World Beat Gallery in Reed Opera House 2014

 In 2006, the Salem Multicultural Institute moved their office downtown and opened the World Beat Gallery at the Reed Opera House with an exhibit entitled Diversity in the Philippines. The gallery has since hosted other cultural exhibits, including Holidays Around the World, Black Voices from Salem’s Past, Scotland and Her People, Windows into China and three series about international marriage customs. The Performance and Lecture series, which began in 2007, encourages local ethnic communities to showcase cherished traditions in the intimate, historic setting of the Reed. A small staff coordinates the work of volunteers, curates the exhibits and organizes the year-round events

Other events

  • Raul Ramirez is the first Hispanic to be elected as Marion County Sheriff.
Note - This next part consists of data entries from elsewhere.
-- ==== Sys2Proof/Machine/Upsets.lean ====
section
/-! DEFINITION. Bits upset in the facets' arrays, and what a read of a tag, a directory entry or a cached sub-block finds and
does about them (R118, R133 to R136, R186, R208, R211, R212, R269). -/

namespace Sys2Proof.Machine

/-! ### Upsets in the arrays -/

/-- The bits that strike the arrays: each stays until its entry or sub-block is written. A disabled facet has no arrays
(R16). -/
def Dev.inject (s : Dev) (u : Upset) : Dev :=
  let live := fun (f : BitVec 6) => !s.fuse.dead f.toNat
  let tags := (u.tags.filter (fun e => live e.1)).foldl (fun m e =>
    let k := lineKey e.1.toNat e.2.1.toNat e.2.2.1.toNat
    let old := tgetD m k (0, 0)
    tset m k (old.1 ^^^ e.2.2.2.1, old.2 ^^^ e.2.2.2.2)) s.cache.tagUpset
  let dirs := (u.dirs.filter (fun e => live e.1)).foldl (fun m e =>
    let k := dirKey e.1.toNat e.2.1.toNat e.2.2.1.toNat
    let old := tgetD m k (0, 0)
    tset m k (old.1 ^^^ e.2.2.2.1, old.2 ^^^ e.2.2.2.2)) s.cache.dirUpset
  let data := (u.data.filter (fun e => live e.1 && e.2.2.2.2 != .none)).foldl (fun m e =>
    tset m (lineKey e.1.toNat e.2.1.toNat e.2.2.1.toNat * 4 + e.2.2.2.1.toNat) e.2.2.2.2) s.cache.dataBad
  let acc := (u.acc.filter (fun e => e.1.toNat < s.fuse.lenses.length && e.2.2 != .none)).foldl (fun m e =>
    tset m (e.1.toNat * 16384 + e.2.1.toNat) e.2.2) s.lens.accBad
  { s with cache.tagUpset := tags, cache.dirUpset := dirs, cache.dataBad := data, lens.accBad := acc }

/-- Whether an array holds an upset bit. -/
def Dev.upset (s : Dev) : Bool :=
  !(s.cache.tagUpset.isEmpty && s.cache.dirUpset.isEmpty && s.cache.dataBad.isEmpty && s.lens.accBad.isEmpty)

/-! ### Tag and directory reads (R134 to R136, R211, R212, R269) -/

/-- The tag entry of a way, as it was written (R118, R188). -/
def Dev.tagWord (s : Dev) (f set w : Nat) : Nat :=
  if s.wayClass f w == clsShade || s.wayClass f w == clsTile then tagEntry (s.storeLine f set w)
  else ((s.line f set w).map tagEntry).getD 0

/-- The directory entry of a way, as it was written: 0 where none is valid (R208; log entry 95). -/
def Dev.dirWordAt (s : Dev) (f set w : Nat) : Nat := ((tget s.cache.dir (dirKey f set w)).map dirWord).getD 0

/-- A lost tag or directory entry takes the set to Eclipse (R136, R269). -/
def Dev.entryLost (s : Dev) (f d : Nat) (tag : Bool) : Dev :=
  let s1 := if tag then (s.raise (F.fctErr_TAG_LOST f)).alert alertFct else s
  (s1.errorRecord 0x08 f d (b2n tag)).enterEclipse 0x01 s.pos

/-- What a read of a way's two tag copies finds (R134). -/
def Dev.checkTagAt (s : Dev) (f set w : Nat) : Dev :=
  match tget s.cache.tagUpset (lineKey f set w) with
  | none => s
  | some (a, b) =>
    let e := s.tagWord f set w
    match checkTag (e ^^^ a.toNat) (e ^^^ b.toNat) with
    | .repaired =>
      let s1 := { s with cache.tagUpset := tdel s.cache.tagUpset (lineKey f set w) }
      (s1.raise (F.fctErr_TAG_CE f)).bump (F.fctEccCount_TAG_CE f)
    | .lost => s.entryLost f (((s.line f set w).map (fun l => l.d)).getD 0) true
    | _ => s

/-- What a read of a directory way's two copies finds (R211, R212). -/
def Dev.checkDirAt (s : Dev) (f set w : Nat) : Dev :=
  match tget s.cache.dirUpset (dirKey f set w) with
  | none => s
  | some (a, b) =>
    let e := tget s.cache.dir (dirKey f set w)
    let v := s.dirWordAt f set w
    match checkDir (v ^^^ a.toNat) (v ^^^ b.toNat) with
    | .repaired =>
      ({ s with cache.dirUpset := tdel s.cache.dirUpset (dirKey f set w) }).bump (F.fctDirCount_DIR_CE f)
    | .flared => s.setDir f set w (e.map (fun x => { x with st := .flare }))
    | .lost => s.entryLost f ((e.map (fun x => x.d)).getD 0) false
    | .good => s

/-- A read of every tag entry of a set: each way's copies are checked, until one takes the slice to Eclipse. -/
def Dev.readTags (s : Dev) (f set : Nat) : Dev :=
  s.each ((s.cache.tagUpset.map Prod.fst).filter (fun k => k / 16 == f * 2048 + set)) (fun s k =>
    if s.phase == .eclipse then s else s.checkTagAt f set (k % 16))

/-- A read of every entry of a directory set. -/
def Dev.readDirs (s : Dev) (f set : Nat) : Dev :=
  s.each ((s.cache.dirUpset.map Prod.fst).filter (fun k => k / 16 == f * 4096 + set)) (fun s k =>
    if s.phase == .eclipse then s else s.checkDirAt f set (k % 16))

/-- The reads of a place's tag set and directory set that a lookup makes (R130, R134, R211). -/
def Dev.readSets (s : Dev) (p : Place) : Dev :=
  let s1 := s.readTags p.facet p.set
  if p.kind == .own then s1.readDirs p.facet (dirSet p.d) else s1

/-! ### Data reads (R133, R161 to R164, R186) -/

/-- An uncorrectable error lost a dirty sub-block (R133, R161, R162). -/
def Dev.dataLost (s : Dev) (f d : Nat) : Dev :=
  ((s.raise (F.fctErr_DATA_UE_DIRTY f)).alert alertFct).errorRecord 0x01 f d 0

/-- Counts an uncorrectable data error (R163, R164). -/
def Dev.dataUe (s : Dev) (f d : Nat) : Dev :=
  let s1 := (s.raise (F.fctErr_DATA_UE f)).bump (F.fctEccCount_DATA_UE f)
  if s1.on (F.fctUeAddr_VALID f) then s1 else (s1.put (F.fctUeAddr_ADDR f) (d / 64)).raise (F.fctUeAddr_VALID f)

/-- Counts a corrected data error (R133, R163). -/
def Dev.dataCe (s : Dev) (f : Nat) : Dev := (s.raise (F.fctErr_DATA_CE f)).bump (F.fctEccCount_DATA_CE f)

/-- What a read of sub-block i of a way's line finds in the data array, and whether its data is readable (R133; log entry 138): a
corrected
word is rewritten; a dirty shadowed sub-block of this slice is rewritten from the buddy's mirror ways, where its copy is
readable there; a mirror way's is sent again by its home, whose copy is intact, but not once the home is lost (R621). -/
def Dev.dataCheck (s : Dev) (f set w i : Nat) : Dev × Bool :=
  match tget s.cache.dataBad (lineKey f set w * 4 + i), s.line f set w with
  | some u, some l =>
    if !l.isValid i || u == .none then (s, true)
    else
      let s1 := s.heal f set w i
      if u == .single then (s1.dataCe f, true)
      else
        let s2 := s1.dataUe f (l.d + 64 * i)
        if !l.isDirty i then (s2, false)
        else
          let mirror := s.wayClass f w == clsMirror
          let copied := l.shd && !s.on F.shdStatus_WRITE_THROUGH && !mirror && u == .uncorrectable
          if copied || (mirror && !s.adopting) then (s2, true) else (s2.dataLost f (l.d + 64 * i), false)
  | _, _ => (s, true)

/-- Local address of an offset of a half's Shade or tile store (R78, R79, R178). -/
def Dev.storeAddr (s : Dev) (cls h x : Nat) : Nat :=
  s.pos * 0x20000000 + h * (if cls == clsShade then 0x10000000 else 0x8000000) + x

/-- The check of a read of a sub-block of a half's Shade or tile store (R133, R186). FCT_UE_ADDR takes its local address (log
entry 94). -/
def Dev.storeCheck (s : Dev) (cls h x : Nat) : Dev :=
  let p := s.storePlace cls h x
  let i := p.2.2.2 / 64
  match tget s.cache.dataBad (lineKey p.1 p.2.2.1 p.2.1 * 4 + i) with
  | none => s
  | some u =>
    if (s.storeSub cls h x).isNone || u == .none then s
    else if u == .single then (s.heal p.1 p.2.2.1 p.2.1 i).dataCe p.1
    else
      let a := s.storeAddr cls h (x / 64 * 64)
      let s1 := (s.setStoreSub cls h x none).dataUe p.1 a
      ((s1.raise (F.fctErr_DATA_UE_DIRTY p.1)).alert alertFct).errorRecord 0x02 p.1 a 0

end Sys2Proof.Machine
end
A star athlete and student leader, eighteen-year-old Raul Ramirez was ordered to report to his Woodburn High School principal’s office. There he found the local Police Chief waiting to talk to him. “I didn’t do it,” thought Ramirez, sure he was about to be blamed for something. As he explains it, “Back then, law enforcement was not a friend of the Hispanic community. ”
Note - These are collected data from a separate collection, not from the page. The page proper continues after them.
-- ==== Sys2Proof/Machine/Shadow.lean ====
section
/-! DEFINITION. Shadow stripes: mirror puts and releases, write-backs through parity, the parity engine, and
reconstruction (chapter 17, R598 to R614, R823). -/

namespace Sys2Proof.Machine

/-! ### Addresses from device offsets -/

/-- Global address of a device offset of position p, under the region there: the inverse of R98. -/
def Dev.addressOf (s : Dev) (p d : Nat) : Nat :=
  match s.regionOn p d with
  | none => 0
  | some k =>
    let g := s.region k
    let n := s.setSize
    let q := d / 4096
    let b := g.devBase * 512
    let page :=
      if g.interleave == 0 && !g.shadowed then (q - b) * n + p
      else if g.interleave == 0 then (q - b) * (n - 1) + (p + 2 * n - q % n - 1) % n
      else if !g.shadowed then q - b
      else (q - b) - ((q + n - 1 - p) / n - (b + n - 1 - p) / n)
    s.reg R.setNode % 2 ^ 16 * 2 ^ 48 + g.first * 0x200000 + page * 4096 + d % 4096

/-- The position whose addresses a place belongs to (R621, R622). -/
def Dev.homePos (s : Dev) (p : Place) : Nat :=
  match p.kind with
  | .adopted => s.get F.shdStatus_ADOPTED
  | _ => s.pos

/-- Whether a place lies in adopted lines. -/
def Place.adopted (p : Place) : Bool := p.kind == .adopted

/-- Whether this slice mirrors: its buddy is not lost (R628). -/
def Dev.mirrors (s : Dev) : Bool := !s.on F.shdStatus_WRITE_THROUGH

/-! ### Mirror copies at the home (R604, R607 to R609) -/

/-- Mirrored sectors that a home facet may keep in a set of a facet group (R607). -/
def Dev.quota (s : Dev) (grp : Nat) : Nat :=
  let dead := fun (g : Nat) => s.shadow.buddyDead.contains g
  let o := if dead grp then (grp + 1) % 64 else grp
  let m := partMirror s.partition
  if !dead ((o + 63) % 64) then m
  else if o == grp then divUp m 2
  else m / 2

/-- The mirrored sectors of a place's set and group. -/
def Dev.mirroredIn (s : Dev) (p : Place) : List Mirrored :=
  s.shadow.order.filter (fun m => m.facet == p.facet && m.grp == p.grp && setIndex m.sector == p.set)

/-- Whether placing dirty data at a place would mirror a new sector in a set at its quota (R608). -/
def Dev.quotaFull (s : Dev) (p : Place) : Bool :=
  p.shadowed && s.mirrors && p.kind == .own &&
    !(s.mirroredIn p).any (fun m => m.sector == p.d / 256 * 256) && s.quota p.grp ≤ (s.mirroredIn p).length

/-- Sends MIRROR_PUT of a sub-block that became dirty, for a transaction (R604, R608). -/
def Dev.putMirror (s : Dev) (p : Place) (data : Sub) (record : Option AtomicRecord) (txn : Nat) : Dev :=
  if !(p.shadowed && s.mirrors && p.kind == .own) then s
  else
    let id := s.nextId
    let sector := p.d / 256 * 256
    let subs := BitVec.ofNat 4 (2 ^ p.sub)
    let put : Put :=
      { txid := id, grp := p.grp, sector := sector, subs := subs, data := [data], record := record, txn := txn }
    let mir : Mirrored := { facet := p.facet, group := p.group, grp := p.grp, sector := sector }
    let order := if s.shadow.order.contains mir then s.shadow.order else s.shadow.order ++ [mir]
    ({ s with nextId := id + 1, shadow.puts := s.shadow.puts ++ [put], shadow.order := order }).send
      (.mirrorPut s.buddy id sector subs p.grp record)

/-- Whether a put of a sub-block awaits COMP. -/
def Dev.putOpen (s : Dev) (grp d : Nat) : Bool :=
  s.shadow.puts.any (fun u => u.grp == grp && u.sector == d / 256 * 256 && bitAt u.subs.toNat ((d / 64) % 4))

/-- Releases the mirror copies of sub-blocks of a sector that are no longer dirty here and have no put awaiting COMP
(R609). -/
def Dev.releaseMirror (s : Dev) (grp sector : Nat) (subs : List Nat) : Dev :=
  let free := subs.filter (fun i =>
    !s.dirtyAt (s.placeAt grp (sector + 64 * i) true) && !s.putOpen grp (sector + 64 * i))
  if free.isEmpty || !s.mirrors || !s.shadow.order.any (fun m => m.grp == grp && m.sector == sector) then s
  else
    let mask := free.foldl (fun a i => a + 2 ^ i) 0
    let s1 := s.send (.mirrorRelease s.buddy sector (BitVec.ofNat 4 mask) grp)
    let still := (List.range 4).any (fun i =>
      s.dirtyAt (s.placeAt grp (sector + 64 * i) true) || s.putOpen grp (sector + 64 * i))
    if still then s1
    else { s1 with shadow.order := s1.shadow.order.filter (fun m => !(m.grp == grp && m.sector == sector)) }

/-! ### Reconstruction (R611 to R613) -/

/-- The rebuilt copies of a chunk of the lost slice: positions and device offsets of the sub-block (R631, R632). -/
def Dev.copiesOf (s : Dev) (d : Nat) : List (Nat × Nat) :=
  match tget s.shadow.copies (d / 0x200000) with
  | some (a, b) => [(a.1.toNat, a.2.toNat * 0x200000 + d % 0x200000), (b.1.toNat, b.2.toNat * 0x200000 + d % 0x200000)]
  | none => []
    Until then, Ramirez’s goal was to be a physical education teacher and work with youth. But his meeting with the Police Chief that day changed his life — and his future career.
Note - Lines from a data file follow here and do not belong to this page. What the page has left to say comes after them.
/-- A prefetch hint reaches its facet, with the class of its miss (R113, R127, R128). One that no miss of this slice sent finds
nothing to do. -/
def Dev.hintArrive (s : Dev) (grp d cls : Nat) (shadowed : Bool) : Dev :=
  match s.cache.hints.find? (fun h => h.1.grp == grp && h.1.d == d && h.2 == cls && h.1.shadowed == shadowed) with
  | none => s
  | some h => ({ s with cache.hints := s.cache.hints.erase h }).prefetchAt h.1 h.2

/-! ### Placing dirty data (R226, R230, R604, R824) -/

/-- Places dirty data of a place in the cache, or meets a bound, one reserved for a ticket too (R824, R608, R252). A line found
there becomes the newest, unless its
own fill has just brought it (filled); a way newly taken, which no fill of its own brings, gets AGE 1 (R120; log entry 97). -/
def Dev.placeDirty (s : Dev) (p : Place) (cls : Nat) (filled : Bool) (data : Sub) : Except Bound Dev :=
  let f := p.facet
  let put := fun (s : Dev) (w : Nat) (l : Line) => (s.setLine f p.set w (l.setSub p.sub true true data)).heal f p.set w p.sub
  if s.quotaFull p then .error .writeBack
  else match s.lookup p with
    | some (w, l) => .ok (put s w (if filled then l else { l with age := 0 }))
    | none =>
      match (s.plrAt p).bind (fun x => x.way.map (fun w => (w, x.age))) with
      | some (w, age) => .ok (put s w (emptyLine p age))
      | none =>
        match s.allocWay p cls true with
        | .error b => .error b
        | .ok (w, s1) => .ok (put s1 w (emptyLine p 1))

/-- Starts the write-back of a dirty sub-block, which stays valid and clean, or is dropped. -/
def Dev.writeBackSub (s : Dev) (p : Place) (drop : Bool) (why : WbFor) : Dev :=
  match s.lookup p with
  | none => s
  | some (w, l) =>
    if l.isDirty p.sub then
      let r := s.dataCheck p.facet p.set w p.sub
      (r.1.updLine p.facet p.set w (fun l => if drop || !r.2 then l.dropSub p.sub else l.cleanSub p.sub)).startWb p
        (if r.2 then Sector.sub l.data p.sub else 0) (!r.2) why
    else if drop then s.updLine p.facet p.set w (fun l => l.dropSub p.sub)
    else s

/-- Writes back early the oldest mirrored sector of a place's set (R608). -/
def Dev.earlyWb (s : Dev) (p : Place) : Dev :=
  match s.mirroredIn p with
  | [] => s
  | m :: _ =>
    let ps := ((List.range 4).map (fun i => s.placeAt m.grp (m.sector + 64 * i) true)).filter s.dirtyAt
    if ps.isEmpty then s
    else (s.each ps (fun s q => s.writeBackSub q false .early)).bump F.shdCount_EARLY_WB

/-- Poisons the granule of a transaction: the home's copy goes, a fill under way brings none back, and the poison code word is
written through the write-back path (R225, R263). -/
def Dev.poisonGranule (s : Dev) (p : Place) (why : WbFor) : Dev :=
  let d := s.dirtyAt p
  let s1 := s.updAt p (fun l => l.dropSub p.sub)
  let s2 := match s1.plrAt p with
    | some x => if bitAt x.fetching.toNat p.sub then
        s1.updPlr x.id (fun x => { x with gone := BitVec.ofNat 4 (withBits x.gone.toNat p.sub p.sub 1) }) else s1
    | none => s1
  let s3 := if d && p.shadowed then s2.releaseMirror p.grp (p.d / 256 * 256) [p.sub] else s2
  s3.startWb p 0 true why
    Police Chief Bob Prinslow wanted Ramirez to help police build relations with teen-agers. “I needed him,” Prinslow later said. “There was a lot of juvenile crime at the time and I wanted a leader to help me. Raul was a natural.” Ramirez became the department’s first police cadet and was later hired as a part-time dispatcher. Prinslow was the Marion County Under Sheriff when Ramirez was hired as a deputy. The two have remained friends and Prinslow watched proudly as Ramirez replaced him as Marion County Sheriff.
  • The Oregon Garden in Silverton is begun with a groundbreaking ceremony in June. It will open to the public in April 1999.
  • The transit district, following ADA guidelines, converts buses for the use of disabled patrons.
  • The Salem-Keizer Volcanoes, a minor league baseball team, is organized. They are a Short-Season Class A team in the Northwest League, and are an affiliate of the San Francisco Giants. They play their home games at Volcano Stadium that seats 4,252 fans.
  • A group of prisoners in the State Penitentiary dig a tunnel 24 feet long before their escape route is discovered.
  • In January of 1996, Keiko, the killer whale star of Free Willy and Free Willy II, was moved from Mexico City via cargo plane into his new home at the Oregon Coast Aquarium. Over the next 32 months, Keiko is rehabilitated at the aquarium, where more than 2.5 million people pay him a visit. In the fall of 1998, Keiko was moved to a pen in the waters of the North Atlantic off Iceland, rehabilitated for living on his own. He died December 12, 2003, after the sudden onset of pneumonia in the Taknes fjord.
  • In 1997 several “Salem Public Library History” exhibits were mounted in the Heritage Room. In March, Tired Old Barns was the exhibit with over 40 Marion Court Historical Society photographs taken by Al Jones. Other collections on display included “Oregon Covered Bridges” and Salem Public Library History.